$(ab)^2=(bc)^4=(ca)^x=abc$ Then what is the value of $x$?

Question

Given that $(ab)^2=(bc)^4=(ca)^x=abc$ Then what is the value of $x$?

$2(\log a+\log b)=4(\log b+\log c)=x(\log c+\log a)=\log a+\log b+\log c$

Then I am lost, any other easier way to solve?

Answer 1

Hint: Split these two equalities into

$$(ab)^2 = (ca)^x$$ and $$(bc)^4 = (ca)^x$$

Then use $\log$ on both equations and see what happens ;-)

Answer 2

Taking logarithm gives: $$2(\log a+\log b)=4(\log b+\log c)=x(\log c+\log a)=\log a+\log b+\log c$$

then taking $2(\log a+\log b)=\log a+\log b+\log c$

and $4(\log b+\log c)=\log a+\log b+\log c$

we would get $\log a+\log b-\log c=0$ & $3\log b+3\log c-\log a=0$ and by solving these two equations we get $\log b=-\log c$

similarly $\log a=-\log b$ then the solution becomes obvious......as $x=\frac12$

Answer 3

$2(\log a+\log b) = 4(\log b+\log c) = x(\log c+\log a ) = \log a + \log b+\log c$

Separating the equalities into two,

$$ 2(\log a+\log b)= \log a+\log b+\log c \Rightarrow \log a + \log b - \log c=0 \quad(i) $$

$$ 4(\log b+\log c)=\log a+\log b+\log c\Rightarrow 3(\log b+\log c)-\log a=0 \quad(ii) $$

From equation (i) and (ii), upon solving, we get,

$$ \log a=(3/2)\log c,~\log b=-(\log c)/2 \quad(iii) $$

$$ 4(\log b+\log c)=x(\log c+\log a) \quad(iv) $$

By putting (iii) into (iv),

$$ -2\log c+4\log c=x\log c+(3x/2)\log c, \\ 2\log c=(5x/2)\log c. $$

By dividing $\log c$ on both sides, $$ 2=(5x/2)\Rightarrow x=4/5. $$

Thanks.

Answer 4

Let’s try to solve this without logarithms, as simply as possible.

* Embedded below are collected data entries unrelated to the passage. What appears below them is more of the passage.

-- ==== Sys2Proof/Machine/HostPort.lean ====
section
/-! DEFINITION. The host commands (11_host_port_and_reports.md) as steps of the block that owns them, table transfer, register
writes and the read of REPORT. -/

namespace Sys2Proof.Machine

/-- A command is taken: its code becomes the last command (R162), and it is carried out. -/
def issue (code : Byte) (f : State → State) (s : State) : State :=
  f { s with host := { s.host with lastCommand := code } }

/-- A command refused for the station state, with the state as detail (R163). -/
def refuseState (s : State) : State := setResult .refusedState (stateDetail s.station) s

/-! ## JOIN, LEAVE, RESTART (R78, R86, R87) -/

/-- JOIN: its three checks in order, then the entry into LISTENING (R78, R79). -/
def joinStep (s : State) : State :=
  if s.station ≠ .offline then refuseState s
  else
    match firstInvalid s.tables s.number with
    | some detail => setResult .refusedInvalid (natByte detail) s
    | none =>
      match faultInputs.find? (assertedFault .trip s) with
      | some i => setResult .refusedFaultActive (natByte i.val) s
      | none => setResultOpen .done (reportFaults (enterListening s))

/-- A JOINED station holds a change whose electorate contains it (R86). -/
def heldByElectorate (s : State) : Bool :=
  s.change.slot.state != .vacant && member s.number s.change.slot.electorate

/-- LEAVE (R86); the details are open (log entry 5). -/
def leaveStep (s : State) : State :=
  match s.station with
  | .offline | .running => setResultOpen .refusedState s
  | .listening | .tripped => setResultOpen .done (withdraw .leave s)
  | .joined => if heldByElectorate s then setResultOpen .busy s else setResultOpen .done (withdraw .leave s)

/-- RESTART (R87); the detail is open (log entry 5). -/
def restartStep (s : State) : State := setResultOpen .done (withdraw .restart s)

/-! ## PROPOSE (R48, R49) -/

/-- The set and the profile of a PROPOSE do not fit (R48, check 3). -/
def profileUnfit (t : Tables) (newSet : StationSet) (p : Byte) : Bool :=
  (newSet != 0 && p == 0) || (newSet == 0 && p != 0) || decide (7#8 < p)
    || (p != 0 && !(profileAt t (p.setWidth 3)).configured)

/-- The lowest member of a set, other than the station itself, that is not in standing (R48, check 4). -/
def memberNotStanding (s : State) (newSet : StationSet) : Option StationNo :=
  (members newSet).find? fun k => k != s.number && !inStanding s k

/-- PROPOSE: its five checks in order, then the proposal in the slot (R48, R49). -/
def proposeStep (s : State) : State :=
  let newSet := proposeSet s.host.args
  let p := proposeProfile s.host.args
  if inGroup s = false then refuseState s
  else if s.change.slot.state ≠ .vacant then
    setResult .busy ((slotCode s.change.slot.state).setWidth 8) s
  else if profileUnfit s.tables newSet p then setResult .refusedProfile p s
  else
    match memberNotStanding s newSet with
    | some k => setResult .refusedMember (natByte k.val) s
    | none =>
      if newSet = s.change.view ∧ p.setWidth 3 = s.change.profile then setResult .refusedNoChange 0 s
      else
        setResult .done 0
          (setSlot (localProposal s false newSet (p.setWidth 3) (electorateOf s (s.change.view ||| newSet))) s)

/-! ## HOLD, RELEASE, RECALL (R165) -/

/-- HOLD or RELEASE: the hold flag takes a value, and its value before is the detail; refused in OFFLINE. -/
def holdStep (value : Bool) (s : State) : State :=
  if s.station = .offline then setResult .refusedState 0 s
  else
    let before := s.change.hold
    setResult .done (0#7 ++ flag before) { s with change := { s.change with hold := value } }

/-- RECALL: ARG0 takes the RESULT code, ARG1 the detail, ARG2 the last command (R165). -/
def recallStep (s : State) : State :=
  { s with host := { s.host with
      args := ((s.host.args.set 0 (resultByte s.host.result)).set 1 s.host.detail).set 2 s.host.lastCommand } }

/-! ## CLEAR and STOP (R142 to R146) -/

/-- A fault cause of the cause set is still asserted after its filter (R143). -/
def faultStands (s : State) (i : Fin 4) : Bool := hasCause (.fault i) s.trip.causes && s.trip.faults[i].asserted

/-- The release of a CLEAR that has passed its fault check (R144): the drive flag cleared, the settle begun, RESULT BUSY. -/
def clearRelease (s : State) : State :=
  setResult .busy 0 { s with trip := { s.trip with drive := false, settling := true, settled := 0 } }

/-- CLEAR (R143): refused outside TRIPPED and while a recorded fault stands; otherwise its release. -/
def clearStep (s : State) : State :=
  if s.station ≠ .tripped then refuseState s
  else
    match faultInputs.find? (faultStands s) with
    | some i => setResult .refusedActive (natByte i.val) s
    | none => clearRelease s

/-- A successful CLEAR (R146): JOINED, the trip record cleared, the filtered trip-line level deasserted with its run anew, the
view-discord flag cleared, TRIP_CLEARED posted. -/
def clearSucceeds (s : State) : State :=
  let s := postSelf (.tripCleared s.trip.first s.trip.causes (s.link.cycle - s.trip.entry).toNat) s
  { s with
    station := .joined
    trip := { s.trip with
      first := none, causes := 0, entry := 0, drive := false, tripLine := Filter.quiet, settling := false, settled := 0 }
    change := { s.change with viewDiscord := false } }

/-- The sample at the end of a settle (R144). -/
def clearSampleStep (low : Bool) (s : State) : State :=
  if s.station = .tripped ∧ s.trip.settling = true then
    let s := { s with trip := { s.trip with settling := false, settled := 0 } }
    if low = true ∧ (rowOf s.tables .tripLine).action = .trip then
      setResult .refusedActive 4 (addCause .tripLine s.number none s)
    else setResultOpen .done (clearSucceeds s)
  else s

/-- STOP (R142): a trip claim with the HOST cause from JOINED or RUNNING, an addition in TRIPPED. -/
def stopStep (s : State) : State :=
  match s.station with
  | .offline | .listening => refuseState s
  | .joined | .running => setResult .done 0 (tripEntry .host (rowOf s.tables .host).drive s.number none s)
  | .tripped =>
    if hasCause .host s.trip.causes then setResult .done 2 s
    else setResult .done 1 (addCause .host s.number none s)

/-! ## PUSH and FLUSH (R120, R121) -/

/-- The tag names no configured profile (R120, check 2). -/
def tagUnfit (t : Tables) (tag : BitVec 4) : Bool :=
  tag == 0 || decide (7#4 < tag) || !(profileAt t (tag.setWidth 3)).configured

/-- PUSH: its four checks in order, then the record at the tail (R120). -/
def pushStep (s : State) : State :=
  let tag := pushTag s.host.args
  if inGroup s = false then refuseState s
  else if tagUnfit s.tables tag then setResult .refusedProfile (tag.setWidth 8) s
  else
    match legSettings (compareTop s.tables.link (profileAt s.tables (tag.setWidth 3))) (legFields s.host.args) with
    | .error leg => setResult .refusedRange (natByte leg.val) s
    | .ok legs =>
      if 4 ≤ s.setpoint.queue.length then setResult .refusedFull 4 s
      else
        let queue := s.setpoint.queue ++ [{ tag := tag.setWidth 3, legs := legs }]
        setResult .done (natByte queue.length) { s with setpoint := { s.setpoint with queue := queue } }

/-- FLUSH (R121). -/
def flushStep (s : State) : State :=
  setResult .done (natByte s.setpoint.queue.length) { s with setpoint := { s.setpoint with queue := [] } }

/-! ## Table transfer (R167, R168) -/

/-- The staging registers take an entry. -/
def stage (bytes : Vector Byte 8) (s : State) : State :=
  setResult .done 0 { s with host := { s.host with tdata := bytes } }

/-- A table index that a TREAD does not find (R167). -/
def refuseIndex (s : State) : State := setResult .refusedRange 255 s

/-- TREAD of entry `index` of table `select` (R44, R75, R154, R167). -/
def treadStep (s : State) : State :=
  let index := s.host.tidx.toNat
  match s.host.tsel.toNat with
  | 0 => if index = 0 then stage (linkBytes s.tables.link s.number) s else refuseIndex s
  | 1 => if h : index < 8 then stage (profileBytes s.tables.profiles[index]) s else refuseIndex s
  | 2 => if h : index < 9 then stage (causeBytes s.tables.causes[index]) s else refuseIndex s
  | 3 => if h : index < 64 then stage (legBytes s.tables.pattern[index]) s else refuseIndex s
  | 4 => if h : index < 16 then stage (rosterBytes (rosterView s ⟨index, h⟩)) s else refuseIndex s
  | 5 =>
    if index = 0 then
      stage (slotLowBytes s.change.slot) { s with host := { s.host with args := slotHighBytes s.change.slot } }
    else refuseIndex s
  | _ => setResult .refusedRange 254 s

/-- Checks 3 to 5 of a TWRITE (R168), from its first failing field or the tables to store, with what the write does at once
(R152). -/
def writeEntry (s : State) (written : Except Nat Tables) (after : State → State) : State :=
  if s.tables.frozen then setResult .refusedFrozen 0 s
  else
    match written with
    | .error field => setResult .refusedRange (natByte field) s
    | .ok t => setResult .done 0 (after { s with tables := t })

/-- TWRITE of the staging registers into entry `index` of table `select` (R168). A LINK write that passes sets the valid flag and
changes the fault filter for the runs in progress (R151, R152). -/
def twriteStep (s : State) : State :=
  let index := s.host.tidx.toNat
  let t := s.tables
  match s.host.tsel.toNat with
  | 0 =>
    if index = 0 then
      writeEntry s ((linkOf s.host.tdata).map fun l => { t with link := l }) settleFilters
    else refuseIndex s
  | 1 =>
    if h : 1 ≤ index ∧ index < 8 then
      writeEntry s ((profileOf s.host.tdata).map fun p => { t with profiles := t.profiles.set index p h.2 }) id
    else refuseIndex s
  | 2 =>
    if h : index < 9 then
      writeEntry s ((causeOf ⟨index, h⟩ s.host.tdata).map fun r => { t with causes := t.causes.set index r h }) id
    else refuseIndex s
  | 3 =>
    if h : index < 64 then
      writeEntry s ((patternOf s.host.tdata).map fun e => { t with pattern := t.pattern.set index e h }) id
    else refuseIndex s
  | _ => setResult .refusedRange 254 s

/-! ## Register writes, REPORT (R161, R170) -/

/-- A write of one byte to a register other than COMMAND (R161): the writable registers hold it, and every other address
discards it. -/
def writeRegister (address : BitVec 7) (value : Byte) (s : State) : State :=
  if 0x04 ≤ address ∧ address ≤ 0x0B then
    { s with host := { s.host with args := s.host.args.setIfInBounds (address.toNat - 0x04) value } }
  else if address = 0x0C then { s with host := { s.host with tsel := value } }
  else if address = 0x0D then { s with host := { s.host with tidx := value } }
  else if 0x0E ≤ address ∧ address ≤ 0x15 then
    { s with host := { s.host with tdata := s.host.tdata.setIfInBounds (address.toNat - 0x0E) value } }
  else s

/-- A complete read of REPORT (R170). The latch takes the entry that was latched when its byte 0 began to shift out, which is then
removed from the queue; a read begun on an empty queue gives eight bytes of 0 and removes nothing, whatever has been posted
since. A read that no transfer of the port has begun takes and removes the oldest entry at one moment. -/
def readReport (s : State) : State :=
  match s.host.port.entry with
  | none => { s with host := { s.host with latch := reportWindow s, reports := s.host.reports.tail } }
  | some (bytes, stored) =>
    { s with host := { s.host with
        latch := bytes
        reports := if stored then s.host.reports.tail else s.host.reports
        port := { s.host.port with entry := none } } }

/-- The step of a command code, RECALL's last command excepted (R162, R165). -/
def commandStep (code : Byte) (s : State) : State :=
  if code = 0x00 then issue code (setResult .done 0) s
  else if code = 0x01 then issue code joinStep s
  else if code = 0x02 then issue code leaveStep s
  else if code = 0x03 then issue code restartStep s
  else if code = 0x04 then issue code proposeStep s
  else if code = 0x05 then issue code (holdStep true) s
  else if code = 0x06 then issue code (holdStep false) s
  else if code = 0x07 then issue code clearStep s
  else if code = 0x08 then issue code stopStep s
  else if code = 0x09 then issue code pushStep s
  else if code = 0x0A then issue code flushStep s
  else if code = 0x0B then issue code treadStep s
  else if code = 0x0C then issue code twriteStep s
  else if code = 0x0D then recallStep s
  else issue code (setResult .refusedUnknown code) s

end Sys2Proof.Machine
end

This allows to extend the solution to negative and complex values of $a$,$b$ and $c$, and includes a more interesting set of solution in the specific case of $|b|=1$.

If $abc=0$, then at least two elements of $\{a,b,c\}$ are $0$, and $x$ can take any value, except $0$ if $0^0=1$.

From now on $abc\neq 0$ : $$(ab)^2=abc \Rightarrow c=ab$$ replacing $c$ by its value transforms the equalities into : $$(ab)^2=\left(ab^2\right)^4=\left(a^2b\right)^x$$ The first equality then gives $$a^2b^6=1$$ Replacing $a^2$ by $\frac1{b^6}$, we have then $$\frac1{b^4}=\left(\frac1{b^5}\right)^x \Leftrightarrow b^4=b^{5x}.$$

If $b=1$, this is true for all $x$ and $a=c=\pm1$

Otherwise, if $|b|≠1$, one has $\boxed{x=\frac45}$ and $a=\pm\frac1{b^3}$, $c=\pm\frac1{b^2}$. This is the solution you were looking for.

But, for $|b|=1$ and $b≠1$, the solution above is still true, but it is not the only one. Let’s define $β≠0$ by $b=e^{iβ}$. The conditions on $x$ then becomes $$5xβ=4β+2kπ, k∈\mathbb Z$$ giving the set of solutions $$x=\frac45+\frac{2kπ}{5β}, k∈\mathbb Z.$$

This includes, for example the non trivial solution where $a=b=i$, $c=-1$ and $x=4$.